-- ==== Sys2Proof/Syntax.lean ====
section
/-!
DEFINITION. The operations of opcode_table.json, one constructor a row, with the operands the rule of
each gives it.
-/
namespace Sys2Proof

/-- The parity accumulator an encoder operation works on (R19). -/
inductive ParSel where
  | p1
  | p2
  | p3
deriving DecidableEq, Repr

/-- The register a Calendar query is made for: "State written: CAL or SEC" (R107). -/
inductive CalDest where
  | second
  | fields
deriving DecidableEq, Repr

/-- The faults `raise` can record (R121). -/
inductive CoreFault where
  | hardwareUnavailable
  | invalidCarrierConfiguration
  | clockReadFailure
  | illegalSymbol
deriving DecidableEq, Repr

/-- One row of opcode_table.json each, in the table's order. -/
inductive Instr where
  -- SYM: a symbol, executed as a pulse
  | sym0
  | sym1
  | symN
  | symReserved
  -- SEQ: a micro-operation of the sequencer
  | idle
  | acqPoll
  | acqWait
  | s59Emit
  | s59Wait
  | s0Emit
  | s0Wait
  | build
  | dEmit
  | dWait
  | halt
  | seqUnused1010
  | seqUnused1011
  | seqUnused1100
  | seqUnused1101
  | seqUnused1110
  -- FRAME and FIELD: the encoder's assembler
  | buildFrame (cal : CalFields)
  | fixPat
  | dstPair (dst : Bool)
  | encMin (min : BitVec 6)
  | encHour (hour : BitVec 5)
  | encDate (mday : BitVec 5) (dow : BitVec 3) (mon : BitVec 4) (year2 : BitVec 7)
  -- FUNC: the encoder's functions
  | hrAdj (hraw : BitVec 5) (dst : Bool)
  | dowMap (wraw : BitVec 3)
  | bcdU (v : BitVec 7)
  | bcdT (v : BitVec 7) (w : BitVec 3)
  | lsbF (g : BitVec 4) (w : BitVec 3) (lo : BitVec 6) (p : ParSel)
  | par (p : ParSel) (pi : BitVec 6)
  -- PRIM: primitives and composites of the timer and key
  | clockRead
  | calendar (dest : CalDest) (s : Nat)
  | sleep (d : BitVec 20)
  | keyOff
  | keyOn
  | pulse (sy : Symbol)
  | waitB
  | status (what : StatusInfo)
  | raise (x : CoreFault)
  | reset
deriving DecidableEq, Repr

end Sys2Proof
end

────────

◆ WHAT THIS TASK INVOLVES
Starting with the first line of the listing above, copy each line exactly until you have copied the line containing "inductive ParSel where". Stop there.

◆ EXPECTED OUTPUT
-- ==== Sys2Proof/Syntax.lean ====
section
/-!
DEFINITION. The operations of opcode_table.json, one constructor a row, with the operands the rule of
each gives it.
-/
namespace Sys2Proof

/-- The parity accumulator an encoder operation works on (R19). -/
inductive ParSel where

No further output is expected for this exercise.